Note: we will work in the home directory, consider using other folders according to your preference.
Install conda
Install conda if you have not done it previously, for example by following miniconda installation guide.
Create conda environment
To create conda environment for GCB and install snakemake into this environment, run:
conda install -c conda-forge mamba
mamba create -c conda-forge -c bioconda -n gcb snakemake
conda activate gcb
Download orthosnake
Orthosnake will be needed to infere orthogroups:
cd ~
git clone https://github.com/paraslonic/orthosnake.git
cd orthosnake
Download genomes
Get file with RefSeq genomes information:
wget ftp://ftp.ncbi.nlm.nih.gov/genomes/refseq/assembly_summary_refseq.txt
Download 5 complete genomes of M. pneumoniae from the RefSeq database:
grep "Mycoplasma pneumoniae" assembly_summary_refseq.txt | grep "Complete" | awk -F "\t" '{print $20}' | awk 'BEGIN{FS=OFS="/";filesuffix="genomic.fna.gz"}{ftpdir=$0;asm=$10;file=asm"_"filesuffix;print ftpdir,file}' > complete_genomes.url
head -5 complete_genomes.url > selected_genomes.url
wget $(cat selected_genomes.url)
Move this genomes to fna
folder (inside orthofinder folder):
gunzip *.gz
mv *.fna fna
Run orthofinder
Note: Installation of prokka and orthofinder will be performed during the first run.

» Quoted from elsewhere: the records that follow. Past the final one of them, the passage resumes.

/-- Settles O31: a run that starts searching ends searching. -/
theorem noLeadDecodesAsError : Obligations.NoLeadDecodesAsError := by
  intro s n hproc hn hnolead
  have hsearch : Searching n.toNat (decRun s.cfg (edgeAt s) n.toNat) :=
    decDrive_induct s.cfg (edgeAt s) (Searching n.toNat)
      (fun d h2 hd => hd.fire h2 fun j hj => mt (inW_iff _ _).mp (hnolead j hj)) n.toNat
      ⟨rfl, rfl, rfl, rfl, Nat.zero_add _⟩
  exact exec_decRun_frame hproc hn rfl (by simp [decFrame, errFlag, hsearch.code_zero, hsearch.no_rep])

/-! ### A transmitted frame -/

/-- The interval between two edges of the waveform is the count of the segment between them, whatever the starting
tick is. -/
theorem edgeStamp_interval {cfg : Params} {c : BitVec 32} (hp : paramsOk cfg = true) (k : Nat) {j n : Nat} {l : Bool}
    (hseg : (wave cfg c)[j]? = some (l, n)) :
    (tickSub cfg.tickW (edgeStamp cfg c k (j + 1)) (edgeStamp cfg c k j)).toNat = n := by
  rw [edgeStamp, edgeStamp, segStart_succ hseg, ← Nat.add_assoc]
  exact tickSub_tickOf _ _ _ (wave_counts hp c _ (List.mem_of_getElem? hseg)).2

/-- The working registers after the lead and `i` data bits: the code holds the `i` uppermost bits of the command. -/
def afterBits (c : BitVec 32) (i : Nat) : Dec where
  state := .symbolSilence
  pos := 2 + 2 * i
  rem := 65 - 2 * i
  code := c >>> (32 - i)
  bits := 32 - i
  rep := false

/-- The working registers after the ON part of data bit `i`. -/
def insideBit (c : BitVec 32) (i : Nat) : Dec where
  state := .symbolPulse
  pos := 3 + 2 * i
  rem := 64 - 2 * i
  code := c >>> (32 - i)
  bits := 32 - i
  rep := false

section Transmitted

variable {cfg : Params} {c : BitVec 32} {k : Nat} {rd : Nat → Tick}

/-- The buffer holds the first 67 edges of the waveform of `c` from tick `k`. -/
def HoldsWave (cfg : Params) (c : BitVec 32) (k : Nat) (rd : Nat → Tick) : Prop :=
  ∀ j, j < edgeCap → rd j = edgeStamp cfg c k j

/-- A fire over the waveform measures a segment's count. -/
theorem inW_interval (hp : paramsOk cfg = true) (hrd : HoldsWave cfg c k rd) {j n : Nat} {l : Bool} {w : Window}
    (hj : j < 66) (hseg : (wave cfg c)[j]? = some (l, n)) :
    inW (tickSub cfg.tickW (rd (j + 1)) (rd j)) w = true ↔ w.lo ≤ n ∧ n ≤ w.hi := by
  rw [hrd j (hj.trans (by decide)), hrd (j + 1) (Nat.succ_lt_succ hj), inW_iff, edgeStamp_interval hp k hseg]

/-- The ON part of the prologue is a lead. -/
theorem decFire_lead (hp : paramsOk cfg = true) (hrd : HoldsWave cfg c k rd) :
    (decFsm cfg rd).fire (decStart 67) = ⟨.init, 1, 66, 0, 0, false⟩ := by
  obtain ⟨-, -, hlead, -⟩ := (paramsOk_iff cfg).mp hp
  rw [decFire_idle cfg rd _ rfl]
  exact if_pos ((inW_interval hp hrd (by decide) (wave_head cfg c)).mpr hlead)

/-- Its OFF part announces a command, with 32 bits to come. -/
theorem decFire_leadOff (hp : paramsOk cfg = true) (hrd : HoldsWave cfg c k rd) :
    (decFsm cfg rd).fire ⟨.init, 1, 66, 0, 0, false⟩ = afterBits c 0 := by
  obtain ⟨-, -, -, hoff, -⟩ := (paramsOk_iff cfg).mp hp
  have hcode : c >>> (32 - 0) = 0 := BitVec.ushiftRight_eq_zero (Nat.le_refl 32)
  rw [decFire_init cfg rd _ rfl, afterBits, hcode]
  exact if_pos ((inW_interval (j := 1) hp hrd (by decide) rfl).mpr hoff)

/-- The ON part of a data bit is accepted by T7, for a 0 and for a 1. -/
theorem decFire_bitOn (hp : paramsOk cfg = true) (hrd : HoldsWave cfg c k rd) {i : Nat} (hi : i < 32) :
    (decFsm cfg rd).fire (afterBits c i) = insideBit c i := by
  obtain ⟨-, -, -, -, hsym0, hsym1, -⟩ := (paramsOk_iff cfg).mp hp
  have hbits : ¬ (afterBits c i).bits = 0 := by simp only [afterBits]; omega
  have hon : inW (measured cfg rd (afterBits c i)) cfg.wBitOn = true := by
    refine (inW_interval hp hrd (by omega) (wave_data cfg c hi).1).mpr ?_
    split
    · exact hsym1
    · exact hsym0
  rw [decFire_silence cfg rd _ rfl, if_neg hbits, if_pos hon]
  simp only [afterBits, insideBit, Dec.mk.injEq, true_and, and_true]
  omega

/-- The OFF part of a data bit appends the bit: T9 for a 0, T10 for a 1, whose count is outside T9's window
(R7 clause (e)). -/
theorem decFire_bitOff (hp : paramsOk cfg = true) (hrd : HoldsWave cfg c k rd) {i : Nat} (hi : i < 32) :
    (decFsm cfg rd).fire (insideBit c i) = afterBits c (i + 1) := by
  obtain ⟨-, -, -, -, -, -, -, hoff0, hoff1, hnot0, -⟩ := (paramsOk_iff cfg).mp hp
  have hinterval : ∀ w, inW (measured cfg rd (insideBit c i)) w = true ↔ _ := fun w =>
    inW_interval (w := w) hp hrd (show 3 + 2 * i < 66 by omega) (wave_data cfg c hi).2
  have hcode : appendBit (insideBit c i).code (wireBit c i) = c >>> (32 - (i + 1)) := by
    rw [insideBit, show 32 - i = 31 - i + 1 by omega, show 32 - (i + 1) = 31 - i by omega]
    exact appendBit_ushiftRight c (31 - i)
  have hnext : { insideBit c i with
      code := appendBit (insideBit c i).code (wireBit c i), bits := (insideBit c i).bits - 1,
      pos := (insideBit c i).pos + 1, rem := (insideBit c i).rem - 1, state := .symbolSilence } =
      afterBits c (i + 1) := by
    rw [hcode]
    simp only [afterBits, insideBit, Dec.mk.injEq, true_and, and_true]
    omega
  rw [decFire_pulse cfg rd _ rfl, ← hnext]
  cases hb : wireBit c i <;> simp only [hb, if_true, if_false, Bool.false_eq_true] at hinterval
  · rw [if_pos ((hinterval _).mpr hoff0)]
  · rw [if_neg (mt (hinterval _).mp hnot0), if_pos ((hinterval _).mpr hoff1)]

/-- After any number of data bits the run still ends where it would have ended. -/
theorem decRun_afterBits (hp : paramsOk cfg = true) (hrd : HoldsWave cfg c k rd) :
    ∀ {i : Nat}, i ≤ 32 → decRun cfg rd 67 = decDrive cfg rd 67 (afterBits c i)
  | 0, _ => by
    rw [decRun, decDrive_fire cfg rd (by decide) (by decide), decFire_lead hp hrd,
      decDrive_fire cfg rd (by simp only; omega) (by simp only; omega), decFire_leadOff hp hrd]
  | i + 1, hi => by
    rw [decRun_afterBits hp hrd (i := i) (by omega),
      decDrive_fire cfg rd (by simp only [afterBits]; omega) (by simp only [afterBits]; omega),
      decFire_bitOn hp hrd hi,
      decDrive_fire cfg rd (by simp only [insideBit]; omega) (by simp only [insideBit]; omega),
      decFire_bitOff hp hrd hi]
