-- ==== Sys2Proof/WellFormed.lean ====
section
/-! DEFINITION. Which instruction terms stand for a word of their row. Every operand field has its
exact width in `Instr`, so one check is left: the opcode kept by the row of opcodes 0xC to 0xF. The
range checks of R52 (`m` against `DEST_CAP`, `i` against `LEN`) are part of the meanings and are no
well-formedness check: R52 says they are not part of decoding. -/

namespace Sys2Proof

/-- A term is well formed when it stands for a word of its row. -/
def Instr.wf : Instr → Bool
  | .nop => true
  | .pop => true
  | .avail _ => true
  | .flush => true
  | .recv _ => true
  | .frame _ => true
  | .line _ _ => true
  | .rdrec _ => true
  | .send _ => true
  | .clrovf _ => true
  | .illegalOp9 _ => true
  | .illegalOpB _ => true
  -- row ILLEGAL.opC_F: bits 31:30 are 0b11
  | .illegalOpCF op _ => decide (12 ≤ op.toNat)
  | .rxev _ => true
  | .txev => true
  | .tick => true
  | .reset => true

end Sys2Proof
end

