-- ==== Sys2Proof/Laws/Ops.lean ====
section
/-! SUPPORT. What each shared operation on the state can answer. -/

namespace Sys2Proof.Machine

theorem whenReady_idle {s : State} (k : Host.Outcome State Fault Refusal) (h : s.phase = .idle) :
    whenReady s k = k := by
  simp [whenReady, h]

theorem whenReady_busy {s : State} (k : Host.Outcome State Fault Refusal) (h : s.phase ≠ .idle) :
    whenReady s k = .next s := by
  simp [whenReady, h]

/-- A command answers a next state in two ways: held and unchanged, or accepted. -/
theorem whenReady_next {s t : State} {k : Host.Outcome State Fault Refusal} :
    whenReady s k = .next t ↔ (s.phase ≠ .idle ∧ t = s) ∨ (s.phase = .idle ∧ k = .next t) := by
  by_cases h : s.phase = .idle
  · simp [whenReady_idle k h, h]
  · simp [whenReady_busy k h, h, eq_comm]

theorem pushRx_ok {s t : State} {b : Byte} :
    pushRx s b = .ok t ↔ ∃ q, s.rx.push .rxBuf s.par.rxCap b = .ok q ∧ t = { s with rx := q } := by
  simp only [pushRx]
  cases s.rx.push .rxBuf s.par.rxCap b <;> simp [eq_comm]

theorem pushTx_ok {s t : State} {b : Byte} :
    pushTx s b = .ok t ↔ ∃ q, s.tx.push .txBuf s.par.txCap b = .ok q ∧ t = { s with tx := q } := by
  simp only [pushTx]
  cases s.tx.push .txBuf s.par.txCap b <;> simp [eq_comm]

theorem popRx_ok {s t : State} {o : Option Byte} :
    popRx s = .ok (o, t) ↔ ∃ q, s.rx.pop .rxBuf s.par.rxCap = .ok (o, q) ∧ t = { s with rx := q } := by
  simp only [popRx]
  rcases s.rx.pop .rxBuf s.par.rxCap with f | ⟨o', q⟩
  · simp
  · simp only [Except.ok.injEq, Prod.mk.injEq]
    exact ⟨fun h => ⟨q, ⟨h.1, rfl⟩, h.2.symm⟩, fun ⟨q', h, ht⟩ => ⟨h.1, by rw [ht, h.2]⟩⟩

theorem popTx_ok {s t : State} {o : Option Byte} :
    popTx s = .ok (o, t) ↔ ∃ q, s.tx.pop .txBuf s.par.txCap = .ok (o, q) ∧ t = { s with tx := q } := by
  simp only [popTx]
  rcases s.tx.pop .txBuf s.par.txCap with f | ⟨o', q⟩
  · simp
  · simp only [Except.ok.injEq, Prod.mk.injEq]
    exact ⟨fun h => ⟨q, ⟨h.1, rfl⟩, h.2.symm⟩, fun ⟨q', h, ht⟩ => ⟨h.1, by rw [ht, h.2]⟩⟩

theorem storeRecord_ok {s t : State} {b : Byte} :
    storeRecord s b = .ok t ↔ s.len.toNat < s.par.destCap ∧
      t = { s with record := Mem.put s.record s.len.toNat b, len := s.len + 1#8 } := by
  by_cases h : s.len.toNat < s.par.destCap <;> simp [storeRecord, Mem.write, h, eq_comm]

theorem readRecord_ok {s : State} {i : BitVec 8} {v : Byte} :
    readRecord s i = .ok v ↔ i.toNat < s.par.destCap ∧ Mem.get s.record i.toNat = some v :=
  Mem.read_ok

/-- Handing a byte over: in queued mode a push on TX, in direct mode one byte appended to `txout`. -/
theorem handByte_ok {s t : State} {b : Byte} :
    handByte s b = .ok t ↔ (s.par.txQueued = true ∧ pushTx s b = .ok t) ∨
      (s.par.txQueued = false ∧ t = emit s b) := by
  cases h : s.par.txQueued <;> simp [handByte, h, eq_comm]

theorem engineStep_held {s : State} (h : engineEnabled s = false) : engineStep s = .next s := by
  simp [engineStep, h]

theorem engineStep_idle {s : State} (h : s.phase = .idle) : engineStep s = .next s :=
  engineStep_held (by simp [engineEnabled, h])

theorem engineStep_recvWait {s : State} (h : s.phase = .recvWait) (hg : byteOrTimeout s = true) :
    engineStep s = recvWaitStep s := by
  simp [engineStep, engineEnabled, h, hg]

theorem engineStep_sendWait {s : State} (h : s.phase = .sendWait) (hg : cancelOrHandOver s = true) :
    engineStep s = sendWaitStep s := by
  simp [engineStep, engineEnabled, h, hg]

theorem engineStep_frameHunt {s : State} (h : s.phase = .frameHunt) :
    engineStep s = frameHuntStep s := by
  simp [engineStep, engineEnabled, h]

theorem engineStep_frameCollect {s : State} (h : s.phase = .frameCollect) :
    engineStep s = frameCollectStep s := by
  simp [engineStep, engineEnabled, h]

theorem engineStep_lineCollect {s : State} (h : s.phase = .lineCollect)
    (hg : byteOrTimeout s = true) : engineStep s = lineCollectStep s := by
  simp [engineStep, engineEnabled, h, hg]

/-- The engine answers a next state in two ways: held and unchanged, or the step of its phase. -/
theorem engineStep_next {s t : State} (h : engineStep s = .next t) :
    t = s ∨ (s.phase = .recvWait ∧ byteOrTimeout s = true ∧ recvWaitStep s = .next t) ∨
      (s.phase = .sendWait ∧ cancelOrHandOver s = true ∧ sendWaitStep s = .next t) ∨
      (s.phase = .frameHunt ∧ frameHuntStep s = .next t) ∨
      (s.phase = .frameCollect ∧ frameCollectStep s = .next t) ∨
      (s.phase = .lineCollect ∧ byteOrTimeout s = true ∧ lineCollectStep s = .next t) := by
  cases hg : engineEnabled s
  · rw [engineStep_held hg] at h
    exact .inl (Host.Outcome.next.inj h).symm
  · simp only [engineStep, hg, if_true] at h
    cases hp : s.phase <;> simp only [hp, engineEnabled] at h hg <;> simp_all

end Sys2Proof.Machine
end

Run orthofinder in 4 threads (will take around 20-30 minuttes):
snakemake -j 4 --use-conda
We have inferred orthogroups, they are located in Results/Orthogroups.txt
file.
Download geneGraph console tools
geneGraph is needed to build a grpah-based representation of genomes:
cd ~
git clone https://github.com/DNKonanov/geneGraph.git
pip3 install gene_graph_lib
Build a graph-based representation of genomes:
cd ~
mkdir mpneumoniae
cd mpneumoniae
cp ~/orthosnake/Results/Orthogroups.txt .
python ~/geneGraph/gg.py -i Orthogroups.txt -o mycoplasma_pneumoniae
Analysis will take about a minute.
Install GCB local web server
GCB application is needed to visualize genomes in a graph-based form. All datasets are located in its data
subfolder:
cd ~
git clone https://github.com/DNKonanov/GCB.git
cd GCB
pip3 install -r requirements.txt
conda install -c conda-forge graphviz pygraphviz==1.7
Copy results of geneGraph run into ``data`` folder:
mkdir data
cp -r ~/mpneumoniae/mycoplasma_pneumoniae/ data
Run local server:
python3 gcb_server.py
Open http://127.0.0.1:8000/ in a web browser, select mycoplasma_pneumoniae in Organism
selecter in left panel, work with GCB.